- _EXERCISE DETAILS_: Entries follow. Give back exactly the lines starting at the one containing "(R48, R72). -/" and ending at the one containing "(wordBytes order v)", and no other lines.

═══ DATA IN THIS EXERCISE

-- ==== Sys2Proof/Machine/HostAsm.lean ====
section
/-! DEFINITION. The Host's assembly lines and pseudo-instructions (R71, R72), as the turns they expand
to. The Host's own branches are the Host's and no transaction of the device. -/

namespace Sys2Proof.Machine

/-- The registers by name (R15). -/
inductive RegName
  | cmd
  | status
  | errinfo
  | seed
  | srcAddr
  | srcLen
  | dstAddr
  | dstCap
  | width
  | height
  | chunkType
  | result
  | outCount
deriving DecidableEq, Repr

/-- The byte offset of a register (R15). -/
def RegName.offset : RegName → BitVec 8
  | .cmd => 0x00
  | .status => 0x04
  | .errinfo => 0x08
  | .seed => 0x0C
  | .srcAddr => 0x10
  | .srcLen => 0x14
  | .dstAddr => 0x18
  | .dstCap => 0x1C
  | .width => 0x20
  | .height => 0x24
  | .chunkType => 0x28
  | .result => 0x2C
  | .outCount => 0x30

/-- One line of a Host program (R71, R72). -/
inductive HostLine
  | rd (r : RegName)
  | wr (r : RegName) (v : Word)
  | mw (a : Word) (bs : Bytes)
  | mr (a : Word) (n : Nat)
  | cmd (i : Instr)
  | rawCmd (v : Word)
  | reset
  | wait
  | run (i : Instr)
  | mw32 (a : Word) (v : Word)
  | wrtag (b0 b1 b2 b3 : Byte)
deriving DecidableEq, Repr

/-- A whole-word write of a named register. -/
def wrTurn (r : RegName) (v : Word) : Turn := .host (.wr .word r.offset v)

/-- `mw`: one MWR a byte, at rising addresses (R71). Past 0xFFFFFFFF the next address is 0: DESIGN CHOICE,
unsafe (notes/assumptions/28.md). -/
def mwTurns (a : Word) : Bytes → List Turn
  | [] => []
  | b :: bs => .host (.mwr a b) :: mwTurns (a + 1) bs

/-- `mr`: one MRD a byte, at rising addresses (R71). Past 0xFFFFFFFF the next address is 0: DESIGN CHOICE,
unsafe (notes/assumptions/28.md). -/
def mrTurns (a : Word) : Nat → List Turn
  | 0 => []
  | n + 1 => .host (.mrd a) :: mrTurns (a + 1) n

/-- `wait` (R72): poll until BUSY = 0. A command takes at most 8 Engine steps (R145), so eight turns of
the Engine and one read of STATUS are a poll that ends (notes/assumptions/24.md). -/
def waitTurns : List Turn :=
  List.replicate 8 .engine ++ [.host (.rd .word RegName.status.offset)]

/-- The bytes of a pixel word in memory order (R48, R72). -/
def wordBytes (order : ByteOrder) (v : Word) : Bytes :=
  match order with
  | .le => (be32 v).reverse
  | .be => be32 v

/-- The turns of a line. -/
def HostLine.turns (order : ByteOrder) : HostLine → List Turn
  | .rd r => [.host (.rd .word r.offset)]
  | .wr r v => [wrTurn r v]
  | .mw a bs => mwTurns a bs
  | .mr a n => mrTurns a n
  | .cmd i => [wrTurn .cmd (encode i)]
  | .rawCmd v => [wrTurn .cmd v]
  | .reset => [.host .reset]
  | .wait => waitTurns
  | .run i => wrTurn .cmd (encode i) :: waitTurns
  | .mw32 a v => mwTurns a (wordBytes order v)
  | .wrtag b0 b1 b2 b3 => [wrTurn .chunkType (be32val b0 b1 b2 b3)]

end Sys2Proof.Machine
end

══════
═══ DATA IN THIS EXERCISE

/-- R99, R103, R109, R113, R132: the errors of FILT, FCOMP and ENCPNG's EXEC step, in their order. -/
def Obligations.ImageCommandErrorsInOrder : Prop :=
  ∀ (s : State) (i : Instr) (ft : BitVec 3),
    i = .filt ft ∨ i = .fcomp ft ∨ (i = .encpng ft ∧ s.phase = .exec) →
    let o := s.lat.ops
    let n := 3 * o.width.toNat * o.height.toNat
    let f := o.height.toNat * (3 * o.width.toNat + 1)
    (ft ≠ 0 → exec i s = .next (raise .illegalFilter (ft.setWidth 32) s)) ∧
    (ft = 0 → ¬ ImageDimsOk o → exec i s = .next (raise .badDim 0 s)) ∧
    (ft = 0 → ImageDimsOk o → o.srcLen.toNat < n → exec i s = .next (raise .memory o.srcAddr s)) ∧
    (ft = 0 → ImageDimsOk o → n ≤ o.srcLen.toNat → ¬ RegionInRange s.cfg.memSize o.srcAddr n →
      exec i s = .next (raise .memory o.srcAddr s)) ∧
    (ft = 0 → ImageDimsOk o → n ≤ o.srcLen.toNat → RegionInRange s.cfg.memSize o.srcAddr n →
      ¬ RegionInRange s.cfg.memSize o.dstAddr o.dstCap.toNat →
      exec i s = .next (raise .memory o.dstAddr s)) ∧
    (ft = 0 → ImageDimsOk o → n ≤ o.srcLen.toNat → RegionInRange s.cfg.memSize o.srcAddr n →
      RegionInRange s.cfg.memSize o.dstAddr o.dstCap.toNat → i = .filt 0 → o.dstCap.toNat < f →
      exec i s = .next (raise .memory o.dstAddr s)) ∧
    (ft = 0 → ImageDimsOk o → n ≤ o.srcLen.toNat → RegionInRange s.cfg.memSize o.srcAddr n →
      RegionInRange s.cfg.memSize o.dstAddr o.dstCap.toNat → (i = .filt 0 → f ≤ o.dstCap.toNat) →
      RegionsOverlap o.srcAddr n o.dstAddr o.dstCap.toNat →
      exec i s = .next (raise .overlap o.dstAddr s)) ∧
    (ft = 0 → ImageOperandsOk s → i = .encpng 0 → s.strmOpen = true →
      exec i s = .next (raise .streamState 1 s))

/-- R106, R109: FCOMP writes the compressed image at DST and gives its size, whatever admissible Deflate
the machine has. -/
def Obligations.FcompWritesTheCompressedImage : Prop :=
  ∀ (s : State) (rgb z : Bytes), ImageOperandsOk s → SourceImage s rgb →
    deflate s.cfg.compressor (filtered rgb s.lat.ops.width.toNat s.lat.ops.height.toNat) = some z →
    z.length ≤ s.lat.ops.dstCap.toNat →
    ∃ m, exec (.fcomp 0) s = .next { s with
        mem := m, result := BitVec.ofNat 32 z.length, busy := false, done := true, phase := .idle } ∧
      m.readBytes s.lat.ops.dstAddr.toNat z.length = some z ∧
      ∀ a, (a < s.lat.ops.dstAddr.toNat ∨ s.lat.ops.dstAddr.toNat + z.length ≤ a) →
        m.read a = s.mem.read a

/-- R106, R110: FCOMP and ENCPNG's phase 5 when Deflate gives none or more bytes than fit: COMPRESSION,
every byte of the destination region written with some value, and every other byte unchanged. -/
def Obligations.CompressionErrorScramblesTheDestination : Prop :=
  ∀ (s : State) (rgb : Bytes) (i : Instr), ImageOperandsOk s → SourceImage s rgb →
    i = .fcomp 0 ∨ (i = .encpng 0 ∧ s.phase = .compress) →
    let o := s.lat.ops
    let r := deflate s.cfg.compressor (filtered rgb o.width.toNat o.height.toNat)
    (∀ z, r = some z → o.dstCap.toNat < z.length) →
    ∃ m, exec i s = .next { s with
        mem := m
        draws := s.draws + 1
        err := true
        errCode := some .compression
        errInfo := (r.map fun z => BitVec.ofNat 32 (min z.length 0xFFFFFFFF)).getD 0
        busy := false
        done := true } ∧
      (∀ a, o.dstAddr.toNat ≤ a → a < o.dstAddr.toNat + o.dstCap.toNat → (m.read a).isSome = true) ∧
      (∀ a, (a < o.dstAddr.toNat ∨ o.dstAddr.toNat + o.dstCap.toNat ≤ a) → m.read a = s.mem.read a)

══════

- _ANSWER SPACE_:
/-- The bytes of a pixel word in memory order (R48, R72). -/
def wordBytes (order : ByteOrder) (v : Word) : Bytes :=
  match order with
  | .le => (be32 v).reverse
  | .be => be32 v

/-- The turns of a line. -/
def HostLine.turns (order : ByteOrder) : HostLine → List Turn
  | .rd r => [.host (.rd .word r.offset)]
  | .wr r v => [wrTurn r v]
  | .mw a bs => mwTurns a bs
  | .mr a n => mrTurns a n
  | .cmd i => [wrTurn .cmd (encode i)]
  | .rawCmd v => [wrTurn .cmd v]
  | .reset => [.host .reset]
  | .wait => waitTurns
  | .run i => wrTurn .cmd (encode i) :: waitTurns
  | .mw32 a v => mwTurns a (wordBytes order v)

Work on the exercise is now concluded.